## Task item
Transcribe only the lines between the first line of the records and the line containing "open Sys2Proof Sys2Proof.Machine", inclusive, exactly as written.

Excerpts from a dataset

-- ==== Sys2Proof/Certificates/Slice0/Obligations.lean ====
section
/-! DEFINITION. The statements about the 4120. A statement about a command says what the state it leaves holds
and what it leaves as it was; the invariants are the laws of Sys2Proof/Safety.lean. -/

open Sys2Proof Sys2Proof.Machine

/-! ### The step -/

/-- A step with a command at the front of the queue is that command's meaning, with the rest of the queue in
place. -/
def Obligations.StepRunsTheFront : Prop :=
  ∀ (c : Instr) (rest : List Instr) (s : State), s.pending = c :: rest →
    step s = exec c (s.setPending rest)

/-- With no command waiting a step is one cycle of CLK (the model's choice, assumption 9): nothing changes but a
hold timer that runs under a configured clock, whose count rises once in `clock` cycles (R83, R84); with no clock
configured that timer does not count. -/
def Obligations.IdleStepCountsTheHold : Prop :=
  ∀ s : State, s.pending = [] → s.resetting = false →
    (s.host.hold = none → step s = .next s) ∧
    (∀ t, s.host.hold = some t → t.clock = 0 → step s = .next s) ∧
    (∀ t, s.host.hold = some t → 0 < t.clock → t.phase + 1 < t.clock →
      step s = .next (s.setHost { s.host with hold := some { t with phase := t.phase + 1 } })) ∧
    (∀ t, s.host.hold = some t → 0 < t.clock → t.clock ≤ t.phase + 1 → t.limit ≠ t.count + 1 →
      step s = .next (s.setHost { s.host with hold := some { t with count := t.count + 1, phase := 0 } })) ∧
    (∀ t, s.host.hold = some t → 0 < t.clock → t.clock ≤ t.phase + 1 → t.limit = t.count + 1 →
      step s = exec .holdExpired s)

/-! ### Reset (Chapter 10) -/

/-- The values after reset of Tables 1-4, 4-2, 5-1, 6-1, 7-2, 8-1, 9-1 and 10-1 and of R171, in the state the model
starts from, which is the part while a reset lasts (assumption 1). -/
def Obligations.ResetStateHoldsTheTable : Prop :=
  let s := State.reset
  s.host.cycle = none ∧ s.host.hold = none ∧ s.host.hfault = false ∧
  s.decoder.control = none ∧ s.decoder.map = none ∧
  s.txn.op = .startup .loading ∧ s.txn.frames = [] ∧ s.txn.stage = .idle ∧
  s.txn.found = 0 ∧ s.txn.headerWritten = false ∧ s.txn.endState = none ∧
  s.journal.n = 0 ∧ s.journal.capacity = 0 ∧ s.journal.epoch = 0 ∧ s.journal.slot = none ∧
  s.journal.geometry = none ∧ s.journal.link = 0 ∧ s.tracker = [] ∧
  s.engine.run = .idle ∧ s.engine.cursor = none ∧ s.engine.stop = 0 ∧ s.engine.target = .all ∧
  s.engine.count = 0 ∧ s.engine.reason = none ∧ s.engine.reads = 0 ∧ s.engine.writes = 0 ∧
  s.engine.lastLink = 0 ∧
  s.port.inFlight = none ∧ s.port.claimHost = false ∧ s.port.claimControl = false ∧
  s.port.claimEngine = false ∧ s.port.yieldControl = 0 ∧ s.port.yieldEngine = 0 ∧
  s.port.yieldLimit = 8 ∧
  s.command.busy = true ∧ s.command.overrun = false ∧ s.command.seq = 0 ∧ s.command.inFlight = none ∧
  s.status.queue = [] ∧ s.status.dropped = 0 ∧ s.status.refused = 0 ∧ s.status.expired = 0 ∧
  s.status.startFaults = 0 ∧ s.status.snapshot = none ∧ s.status.owed = false ∧
  s.status.attention = false ∧
  s.config.loaded = none ∧ s.config.origin = none ∧ s.config.adopting = false ∧ s.config.progress = 0

/-- RESET_ASSERT gives every block its values after reset and keeps the memory, but for the byte of a write in
flight, which is left with its old or its new value; nothing waits to be done. That the strapped size keeps its
value until the reset ends, when it is sampled anew, is the model's choice (assumption 2). -/
def Obligations.ResetAssertClearsEveryBlock : Prop :=
  ∀ s : State, MemoryLaw s → ∃ t, exec .resetAssert s = .next t ∧
    t.resetting = true ∧
    t.host.cycle = none ∧ t.host.hold = none ∧ t.host.hfault = false ∧
    t.decoder.control = none ∧ t.decoder.map = none ∧
    t.txn = State.reset.txn ∧
    t.journal.n = 0 ∧ t.journal.capacity = 0 ∧ t.journal.epoch = 0 ∧ t.journal.slot = none ∧
    t.journal.geometry = none ∧ t.journal.link = 0 ∧ t.journal.append = none ∧ t.tracker = [] ∧
    t.engine.run = .idle ∧ t.engine.cursor = none ∧ t.engine.stop = 0 ∧ t.engine.target = .all ∧
    t.engine.count = 0 ∧ t.engine.reason = none ∧ t.engine.reads = 0 ∧ t.engine.writes = 0 ∧
    t.engine.lastLink = 0 ∧
    t.port = { State.reset.port with strap := s.port.strap } ∧
    t.control.current = none ∧ t.control.waiting = [] ∧
    t.cbusy = true ∧ t.rdy = false ∧ t.attn = false ∧ t.hwait = false ∧
    t.command.overrun = false ∧ t.command.seq = 0 ∧ t.command.inFlight = none ∧
    t.status.queue = [] ∧ t.status.dropped = 0 ∧ t.status.refused = 0 ∧ t.status.expired = 0 ∧
    t.status.startFaults = 0 ∧ t.status.snapshot = none ∧ t.status.owed = false ∧
    t.config.loaded = none ∧ t.config.origin = none ∧ t.config.adopting = false ∧
    t.config.progress = 0 ∧
    (∀ a, t.mem.read a = s.mem.read a ∨
      ∃ m, s.port.inFlight = some m ∧ m.isWrite = true ∧ m.addr.toNat = a ∧ t.mem.read a = m.data)

/-- RESET_END samples the straps by Table 6-3, PWARN# and CSTRB and enters LOADING with the first read of the
primary configuration slot in flight (begun at once, by the model's inference, assumption 14); a low PWARN# is an
assertion and raises POWER_WARNING. -/
def Obligations.ResetEndSamplesAndBeginsLoading : Prop :=
  (∀ msz : BitVec 3, strapSize msz =
    if msz = 0 then 64 else if msz = 1 then 128 else if msz = 2 then 256 else if msz = 3 then 512 else 1024) ∧
  ∀ (s : State) (msz : BitVec 3) (pwarnHigh cstrbHigh : Bool),
    s.resetting = true → s.port.inFlight = none → s.port.claimHost = false →
    s.port.claimControl = false → s.port.claimEngine = false →
    s.control.current = none → s.control.waiting = [] →
    ∃ t, exec (.resetEnd msz pwarnHigh cstrbHigh) s = .next t ∧
      t.resetting = false ∧ t.port.strap = strapSize msz ∧ t.command.strobe = cstrbHigh ∧
      t.warning = !pwarnHigh ∧ t.txn.op = .startup .loading ∧
      t.control.current = some (.configRead .primary) ∧
      t.port.inFlight = some { claimant := .control, isWrite := false, data := 0,
                               addr := BitVec.ofNat 20 (strapSize msz * 1024 - 512 + 0x40) } ∧
      t.status.queue = (if pwarnHigh then s.status.queue
        else (takeRaise s.status .powerWarning .none none).queue) ∧
      t.txn.frames = s.txn.frames ∧ t.journal = s.journal ∧ t.tracker = s.tracker ∧
      t.engine = s.engine ∧ t.config.loaded = s.config.loaded ∧ t.decoder = s.decoder ∧
      t.host.cycle = s.host.cycle ∧ SameMemory s t

/-! ### The power warning (Chapter 10) -/

/-- An assertion of the power warning raises its event and leaves the operating state, the depth, the journal
unit's items, the tracker, the loaded configuration and the memory as they stand (R185); of the frames only the
top one's short flag may change. Where it ends no host write at once, POWER_WARNING is the one event raised and no
counter rises. A running engine with no memory cycle of its own in flight is suspended with its progress kept, its
claim withdrawn and its yield counter 0; otherwise the engine is as it was (R102, R118; that the suspension comes
at once when no cycle of the engine is in flight is the model's inference, assumption 15). -/
def Obligations.WarningAssertionKeepsTheWork : Prop :=
  ∀ s : State, s.resetting = false → s.warning = false →
    ∃ t, exec .powerWarningAssert s = .next t ∧ t.warning = true ∧
      t.txn.op = s.txn.op ∧ t.txn.stage = s.txn.stage ∧
      (t.txn.frames = s.txn.frames ∨ t.txn.frames = markTopShort s.txn.frames) ∧
      t.journal.n = s.journal.n ∧ t.journal.capacity = s.journal.capacity ∧
      t.journal.epoch = s.journal.epoch ∧ t.journal.slot = s.journal.slot ∧
      t.journal.geometry = s.journal.geometry ∧ t.journal.link = s.journal.link ∧
      t.tracker = s.tracker ∧ t.config.loaded = s.config.loaded ∧ t.decoder = s.decoder ∧
      SameCommand s t ∧ SameMemory s t ∧
      (s.engine.run = .running → s.inFlightFor .engine = false →
        t.engine = { s.engine with run := .suspended } ∧ t.port.claimEngine = false ∧
        t.port.yieldEngine = 0) ∧
      (s.engine.run ≠ .running ∨ s.inFlightFor .engine = true → t.engine = s.engine) ∧
      ((∀ c, s.host.cycle = some c → c.isWrite = true →
          c.cause ≠ some .memory ∧ c.cause ≠ some .abort ∧
          (c.cause = some .append → s.inFlightFor .host = true)) →
        t.status.queue = (takeRaise s.status .powerWarning .none none).queue ∧
        t.status.dropped = (takeRaise s.status .powerWarning .none none).dropped ∧
        t.txn.frames = s.txn.frames ∧ SameCounters s t)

## Answer to this task
-- ==== Sys2Proof/Certificates/Slice0/Obligations.lean ====
section
/-! DEFINITION. The statements about the 4120. A statement about a command says what the state it leaves holds
and what it leaves as it was; the invariants are the laws of Sys2Proof/Safety.lean. -/

open Sys2Proof Sys2Proof.Machine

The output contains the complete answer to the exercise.